● Task to complete: Return verbatim all lines from the first one in the records to the line with "unfold execResetNLow at h", both ends kept.

● Records from a dataset:
theorem installDone_moves (c : CryptoObs) {M : List Part} {s0 s : State} (hw : inMask [.regs, .pwr, .lib] M = true) (h0 : Moves M s0 s) : Moves M s0 (installDone c s) := by
  refine Moves.via (N := [.regs, .pwr, .lib]) ?_ hw h0
  clear hw h0
  have hK := Moves.refl [.regs, .pwr, .lib] s
  unfold installDone
  iterate 60 all_goals first
    | with_reducible assumption
    | ((with_reducible apply setRegN_moves (hw := ?w)); case w => rfl)
    | ((with_reducible apply setObj_moves (hw := ?w)); case w => rfl)
    | intro _
    | dsimp only
    | split
    | ((with_reducible apply Moves.update) <;> first | (with_reducible exact Or.inl rfl) | exact Or.inr (by decide) | skip)

theorem reboot_moves (o : BootObs) {M : List Part} {s0 s : State} (hw : inMask [.beat, .freeIdx, .regs, .shadowS, .shadowF, .mem, .ans, .net, .flt, .lgr, .img, .pwr, .sec, .dbg, .tb, .lanes, .seq, .links, .tst, .cmp, .lib, .trg, .acq, .mea, .src, .tdc, .qdr, .hbm, .sch, .ptp, .dma] M = true) (h0 : Moves M s0 s) : Moves M s0 (reboot o s) := by
  refine Moves.via (N := [.beat, .freeIdx, .regs, .shadowS, .shadowF, .mem, .ans, .net, .flt, .lgr, .img, .pwr, .sec, .dbg, .tb, .lanes, .seq, .links, .tst, .cmp, .lib, .trg, .acq, .mea, .src, .tdc, .qdr, .hbm, .sch, .ptp, .dma]) ?_ hw h0
  clear hw h0
  have hK := Moves.refl [.beat, .freeIdx, .regs, .shadowS, .shadowF, .mem, .ans, .net, .flt, .lgr, .img, .pwr, .sec, .dbg, .tb, .lanes, .seq, .links, .tst, .cmp, .lib, .trg, .acq, .mea, .src, .tdc, .qdr, .hbm, .sch, .ptp, .dma] s
  unfold reboot
  iterate 60 all_goals first
    | with_reducible assumption
    | ((with_reducible apply refuseIf_moves (hw := ?w)); case w => rfl)
    | ((with_reducible apply commandReset_moves (hw := ?w)); case w => rfl)
    | ((with_reducible apply answer_moves (hw := ?w)); case w => rfl)
    | intro _
    | dsimp only
    | split

theorem execResetNLow_moves {s s' : State} (h : execResetNLow s = .next s') : Moves [.beat, .freeIdx, .regs, .shadowS, .shadowF, .mem, .ans, .net, .flt, .lgr, .img, .pwr, .sec, .dbg, .tb, .lanes, .seq, .links, .tst, .cmp, .lib, .trg, .acq, .mea, .src, .tdc, .qdr, .hbm, .sch, .ptp, .dma] s s' := by
  unfold execResetNLow at h
  have hK := Moves.refl [.beat, .freeIdx, .regs, .shadowS, .shadowF, .mem, .ans, .net, .flt, .lgr, .img, .pwr, .sec, .dbg, .tb, .lanes, .seq, .links, .tst, .cmp, .lib, .trg, .acq, .mea, .src, .tdc, .qdr, .hbm, .sch, .ptp, .dma] s
  all_goals injection h with h
  all_goals subst h
  iterate 60 all_goals first
    | with_reducible assumption
    | ((with_reducible apply resetLow_moves (hw := ?w)); case w => rfl)
    | intro _
    | dsimp only
    | split

theorem execResetRelease_moves (straps : BitVec 8) (stable : Bool) (boot : BootObs) {s s' : State} (h : execResetRelease straps stable boot s = .next s') : Moves [.regs, .shadowS, .shadowF, .mem, .ans, .net, .flt, .lgr, .img, .pwr, .sec, .lanes, .seq, .links, .tst, .cmp, .trg, .mea, .tdc, .hbm, .sch] s s' := by
  unfold execResetRelease at h
  have hK := Moves.refl [.regs, .shadowS, .shadowF, .mem, .ans, .net, .flt, .lgr, .img, .pwr, .sec, .lanes, .seq, .links, .tst, .cmp, .trg, .mea, .tdc, .hbm, .sch] s
  all_goals injection h with h
  all_goals subst h
  iterate 60 all_goals first
    | with_reducible assumption
    | ((with_reducible apply resetRelease_moves (hw := ?w)); case w => rfl)
    | intro _
    | dsimp only
    | split

theorem execVinRise_moves {s s' : State} (h : execVinRise s = .next s') : Moves [.pwr] s s' := by
  unfold execVinRise at h
  have hK := Moves.refl [.pwr] s
  all_goals injection h with h
  all_goals subst h
  iterate 60 all_goals first
    | with_reducible assumption
    | ((with_reducible apply vinRise_moves (hw := ?w)); case w => rfl)
    | intro _
    | dsimp only
    | split

theorem execVinUvlo_moves {s s' : State} (h : execVinUvlo s = .next s') : Moves [.beat, .freeIdx, .regs, .shadowS, .shadowF, .mem, .ans, .net, .flt, .lgr, .img, .pwr, .sec, .dbg, .tb, .lanes, .seq, .links, .tst, .cmp, .lib, .trg, .acq, .mea, .src, .tdc, .qdr, .hbm, .sch, .ptp, .dma] s s' := by
  unfold execVinUvlo at h
  have hK := Moves.refl [.beat, .freeIdx, .regs, .shadowS, .shadowF, .mem, .ans, .net, .flt, .lgr, .img, .pwr, .sec, .dbg, .tb, .lanes, .seq, .links, .tst, .cmp, .lib, .trg, .acq, .mea, .src, .tdc, .qdr, .hbm, .sch, .ptp, .dma] s
  all_goals injection h with h
  all_goals subst h
  iterate 60 all_goals first
    | with_reducible assumption
    | ((with_reducible apply vinUvlo_moves (hw := ?w)); case w => rfl)
    | intro _
    | dsimp only
    | split

theorem execVinOvervoltage_moves {s s' : State} (h : execVinOvervoltage s = .next s') : Moves [.regs, .mem, .ans, .net, .flt, .pwr, .lanes, .seq, .links, .tst, .cmp, .trg, .mea, .src, .tdc, .hbm] s s' := by
  unfold execVinOvervoltage at h
  have hK := Moves.refl [.regs, .mem, .ans, .net, .flt, .pwr, .lanes, .seq, .links, .tst, .cmp, .trg, .mea, .src, .tdc, .hbm] s
  all_goals injection h with h
  all_goals subst h
  iterate 60 all_goals first
    | with_reducible assumption
    | ((with_reducible apply vinOvervoltage_moves (hw := ?w)); case w => rfl)
    | intro _
    | dsimp only
    | split

theorem execCurrentLimitHeld_moves {s s' : State} (h : execCurrentLimitHeld s = .next s') : Moves [.regs, .mem, .ans, .net, .flt, .pwr, .lanes, .seq, .links, .tst, .cmp, .trg, .mea, .src, .tdc, .hbm] s s' := by
  unfold execCurrentLimitHeld at h
  have hK := Moves.refl [.regs, .mem, .ans, .net, .flt, .pwr, .lanes, .seq, .links, .tst, .cmp, .trg, .mea, .src, .tdc, .hbm] s
  all_goals injection h with h
  all_goals subst h
  iterate 60 all_goals first
    | with_reducible assumption
    | ((with_reducible apply stageFault_moves (hw := ?w)); case w => rfl)
    | ((with_reducible apply orReg_moves (hw := ?w)); case w => rfl)
    | intro _
    | dsimp only
    | split

theorem execRailOutOfRange_moves {s s' : State} (h : execRailOutOfRange s = .next s') : Moves [.regs, .mem, .ans, .net, .flt, .pwr, .lanes, .seq, .links, .tst, .cmp, .trg, .mea, .src, .tdc, .hbm] s s' := by
  unfold execRailOutOfRange at h
  have hK := Moves.refl [.regs, .mem, .ans, .net, .flt, .pwr, .lanes, .seq, .links, .tst, .cmp, .trg, .mea, .src, .tdc, .hbm] s
  all_goals injection h with h
  all_goals subst h
  iterate 60 all_goals first
    | with_reducible assumption
    | ((with_reducible apply stageFault_moves (hw := ?w)); case w => rfl)
    | intro _
    | dsimp only
    | split

theorem execSysReset_moves (q : Req) (boot : BootObs) {s s' : State} (h : execSysReset q boot s = .next s') : Moves [.beat, .freeIdx, .regs, .shadowS, .shadowF, .mem, .ans, .net, .flt, .lgr, .img, .pwr, .sec, .dbg, .tb, .lanes, .seq, .links, .tst, .cmp, .lib, .trg, .acq, .mea, .src, .tdc, .qdr, .hbm, .sch, .ptp, .dma] s s' := by
  unfold execSysReset at h
  have hK := Moves.refl [.beat, .freeIdx, .regs, .shadowS, .shadowF, .mem, .ans, .net, .flt, .lgr, .img, .pwr, .sec, .dbg, .tb, .lanes, .seq, .links, .tst, .cmp, .lib, .trg, .acq, .mea, .src, .tdc, .qdr, .hbm, .sch, .ptp, .dma] s
  all_goals injection h with h
  all_goals subst h
  iterate 60 all_goals first
    | with_reducible assumption
    | ((with_reducible apply guarded_moves (hw := ?w)); case w => rfl)
    | ((with_reducible apply commandReset_moves (hw := ?w)); case w => rfl)
    | ((with_reducible apply answer_moves (hw := ?w)); case w => rfl)
    | intro _
    | dsimp only
    | split

theorem execSysDetach_moves (q : Req) {s s' : State} (h : execSysDetach q s = .next s') : Moves [.regs, .mem, .ans, .pwr, .seq, .links, .src, .hbm] s s' := by
  unfold execSysDetach at h
  have hK := Moves.refl [.regs, .mem, .ans, .pwr, .seq, .links, .src, .hbm] s
  all_goals injection h with h
  all_goals subst h
  iterate 60 all_goals first
    | with_reducible assumption
    | ((with_reducible apply guarded_moves (hw := ?w)); case w => rfl)
    | ((with_reducible apply answer_moves (hw := ?w)); case w => rfl)
    | ((with_reducible apply requestDetach_moves (hw := ?w)); case w => rfl)
    | intro _
    | dsimp only
    | split

theorem execInstall_moves (q : Req) (target : Fin 256) {s s' : State} (h : execInstall q target s = .next s') : Moves [.regs, .ans, .pwr] s s' := by
  unfold execInstall at h
  have hK := Moves.refl [.regs, .ans, .pwr] s
  all_goals injection h with h
  all_goals subst h
  iterate 60 all_goals first
    | with_reducible assumption
    | ((with_reducible apply guarded_moves (hw := ?w)); case w => rfl)
    | ((with_reducible apply beginInstall_moves (hw := ?w)); case w => rfl)
    | intro _
    | dsimp only
    | split

theorem execInstallDone_moves (obs : CryptoObs) {s s' : State} (h : execInstallDone obs s = .next s') : Moves [.regs, .pwr, .lib] s s' := by
  unfold execInstallDone at h
  have hK := Moves.refl [.regs, .pwr, .lib] s
  all_goals injection h with h
  all_goals subst h
  iterate 60 all_goals first
    | with_reducible assumption
    | ((with_reducible apply installDone_moves (hw := ?w)); case w => rfl)
    | intro _
    | dsimp only
    | split

theorem execReboot_moves (q : Req) (boot : BootObs) {s s' : State} (h : execReboot q boot s = .next s') : Moves [.beat, .freeIdx, .regs, .shadowS, .shadowF, .mem, .ans, .net, .flt, .lgr, .img, .pwr, .sec, .dbg, .tb, .lanes, .seq, .links, .tst, .cmp, .lib, .trg, .acq, .mea, .src, .tdc, .qdr, .hbm, .sch, .ptp, .dma] s s' := by
  unfold execReboot at h
  have hK := Moves.refl [.beat, .freeIdx, .regs, .shadowS, .shadowF, .mem, .ans, .net, .flt, .lgr, .img, .pwr, .sec, .dbg, .tb, .lanes, .seq, .links, .tst, .cmp, .lib, .trg, .acq, .mea, .src, .tdc, .qdr, .hbm, .sch, .ptp, .dma] s
  all_goals injection h with h
  all_goals subst h
  iterate 60 all_goals first
    | with_reducible assumption
    | ((with_reducible apply guarded_moves (hw := ?w)); case w => rfl)
    | ((with_reducible apply reboot_moves (hw := ?w)); case w => rfl)
    | intro _
    | dsimp only
    | split

theorem execStandby_moves (q : Req) {s s' : State} (h : execStandby q s = .next s') : Moves [.ans, .pwr] s s' := by
  unfold execStandby at h
  have hK := Moves.refl [.ans, .pwr] s
  all_goals injection h with h
  all_goals subst h
  iterate 60 all_goals first
    | with_reducible assumption
    | ((with_reducible apply guarded_moves (hw := ?w)); case w => rfl)
    | ((with_reducible apply standbyCmd_moves (hw := ?w)); case w => rfl)
    | intro _
    | dsimp only
    | split

theorem execWake_moves (q : Req) {s s' : State} (h : execWake q s = .next s') : Moves [.ans, .pwr] s s' := by
  unfold execWake at h
  have hK := Moves.refl [.ans, .pwr] s
  all_goals injection h with h
  all_goals subst h
  iterate 60 all_goals first
    | with_reducible assumption
    | ((with_reducible apply guarded_moves (hw := ?w)); case w => rfl)
    | ((with_reducible apply wakeCmd_moves (hw := ?w)); case w => rfl)
    | intro _
    | dsimp only
    | split

theorem execPwrDetach_moves (q : Req) {s s' : State} (h : execPwrDetach q s = .next s') : Moves [.regs, .mem, .ans, .pwr, .seq, .links, .src, .hbm] s s' := by
  unfold execPwrDetach at h
  have hK := Moves.refl [.regs, .mem, .ans, .pwr, .seq, .links, .src, .hbm] s
  all_goals injection h with h
  all_goals subst h
  iterate 60 all_goals first
    | with_reducible assumption
    | ((with_reducible apply guarded_moves (hw := ?w)); case w => rfl)
    | ((with_reducible apply answer_moves (hw := ?w)); case w => rfl)
    | ((with_reducible apply requestDetach_moves (hw := ?w)); case w => rfl)
    | intro _
    | dsimp only
    | split

theorem execDetachNLow_moves {s s' : State} (h : execDetachNLow s = .next s') : Moves [.regs, .mem, .pwr, .seq, .links, .src, .hbm] s s' := by
  unfold execDetachNLow at h
  have hK := Moves.refl [.regs, .mem, .pwr, .seq, .links, .src, .hbm] s
  all_goals injection h with h
  all_goals subst h
  iterate 60 all_goals first
    | with_reducible assumption
    | ((with_reducible apply detachNLow_moves (hw := ?w)); case w => rfl)
    | intro _
    | dsimp only
    | split

theorem execDetachPhaseAdvance_moves {s s' : State} (h : execDetachPhaseAdvance s = .next s') : Moves [.regs, .mem, .ans, .net, .flt, .pwr, .dbg, .lanes, .seq, .links, .tst, .cmp, .trg, .mea, .src, .tdc, .qdr, .hbm, .sch] s s' := by
  unfold execDetachPhaseAdvance at h
  have hK := Moves.refl [.regs, .mem, .ans, .net, .flt, .pwr, .dbg, .lanes, .seq, .links, .tst, .cmp, .trg, .mea, .src, .tdc, .qdr, .hbm, .sch] s
  all_goals injection h with h
  all_goals subst h
  iterate 60 all_goals first
    | with_reducible assumption
    | ((with_reducible apply advanceDetach_moves (hw := ?w)); case w => rfl)
    | intro _
    | dsimp only
    | split

theorem execDetachTimeout_moves {s s' : State} (h : execDetachTimeout s = .next s') : Moves [.freeIdx, .regs, .mem, .flt, .lib, .hbm, .sch, .dma] s s' := by
  unfold execDetachTimeout at h
  have hK := Moves.refl [.freeIdx, .regs, .mem, .flt, .lib, .hbm, .sch, .dma] s
  all_goals injection h with h
  all_goals subst h
  iterate 60 all_goals first
    | with_reducible assumption
    | ((with_reducible apply detachTimeout_moves (hw := ?w)); case w => rfl)
    | intro _
    | dsimp only
    | split

theorem execDetachNHighRestart_moves (boot : BootObs) {s s' : State} (h : execDetachNHighRestart boot s = .next s') : Moves [.beat, .freeIdx, .regs, .shadowS, .shadowF, .mem, .ans, .net, .flt, .lgr, .img, .pwr, .sec, .dbg, .tb, .lanes, .seq, .links, .tst, .cmp, .lib, .trg, .acq, .mea, .src, .tdc, .qdr, .hbm, .sch, .ptp, .dma] s s' := by
  unfold execDetachNHighRestart at h
  have hK := Moves.refl [.beat, .freeIdx, .regs, .shadowS, .shadowF, .mem, .ans, .net, .flt, .lgr, .img, .pwr, .sec, .dbg, .tb, .lanes, .seq, .links, .tst, .cmp, .lib, .trg, .acq, .mea, .src, .tdc, .qdr, .hbm, .sch, .ptp, .dma] s
  all_goals injection h with h
  all_goals subst h
  iterate 60 all_goals first
    | with_reducible assumption
    | ((with_reducible apply detachNHigh_moves (hw := ?w)); case w => rfl)
    | intro _
    | dsimp only
    | split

● Written solution:
theorem installDone_moves (c : CryptoObs) {M : List Part} {s0 s : State} (hw : inMask [.regs, .pwr, .lib] M = true) (h0 : Moves M s0 s) : Moves M s0 (installDone c s) := by
  refine Moves.via (N := [.regs, .pwr, .lib]) ?_ hw h0
  clear hw h0
  have hK := Moves.refl [.regs, .pwr, .lib] s
  unfold installDone
  iterate 60 all_goals first
    | with_reducible assumption
    | ((with_reducible apply setRegN_moves (hw := ?w)); case w => rfl)
    | ((with_reducible apply setObj_moves (hw := ?w)); case w => rfl)
    | intro _
    | dsimp only
    | split
    | ((with_reducible apply Moves.update) <;> first | (with_reducible exact Or.inl rfl) | exact Or.inr (by decide) | skip)

theorem reboot_moves (o : BootObs) {M : List Part} {s0 s : State} (hw : inMask [.beat, .freeIdx, .regs, .shadowS, .shadowF, .mem, .ans, .net, .flt, .lgr, .img, .pwr, .sec, .dbg, .tb, .lanes, .seq, .links, .tst, .cmp, .lib, .trg, .acq, .mea, .src, .tdc, .qdr, .hbm, .sch, .ptp, .dma] M = true) (h0 : Moves M s0 s) : Moves M s0 (reboot o s) := by
  refine Moves.via (N := [.beat, .freeIdx, .regs, .shadowS, .shadowF, .mem, .ans, .net, .flt, .lgr, .img, .pwr, .sec, .dbg, .tb, .lanes, .seq, .links, .tst, .cmp, .lib, .trg, .acq, .mea, .src, .tdc, .qdr, .hbm, .sch, .ptp, .dma]) ?_ hw h0
  clear hw h0
  have hK := Moves.refl [.beat, .freeIdx, .regs, .shadowS, .shadowF, .mem, .ans, .net, .flt, .lgr, .img, .pwr, .sec, .dbg, .tb, .lanes, .seq, .links, .tst, .cmp, .lib, .trg, .acq, .mea, .src, .tdc, .qdr, .hbm, .sch, .ptp, .dma] s
  unfold reboot
  iterate 60 all_goals first
    | with_reducible assumption
    | ((with_reducible apply refuseIf_moves (hw := ?w)); case w => rfl)
    | ((with_reducible apply commandReset_moves (hw := ?w)); case w => rfl)
    | ((with_reducible apply answer_moves (hw := ?w)); case w => rfl)
    | intro _
    | dsimp only
    | split

theorem execResetNLow_moves {s s' : State} (h : execResetNLow s = .next s') : Moves [.beat, .freeIdx, .regs, .shadowS, .shadowF, .mem, .ans, .net, .flt, .lgr, .img, .pwr, .sec, .dbg, .tb, .lanes, .seq, .links, .tst, .cmp, .lib, .trg, .acq, .mea, .src, .tdc, .qdr, .hbm, .sch, .ptp, .dma] s s' := by
  unfold execResetNLow at h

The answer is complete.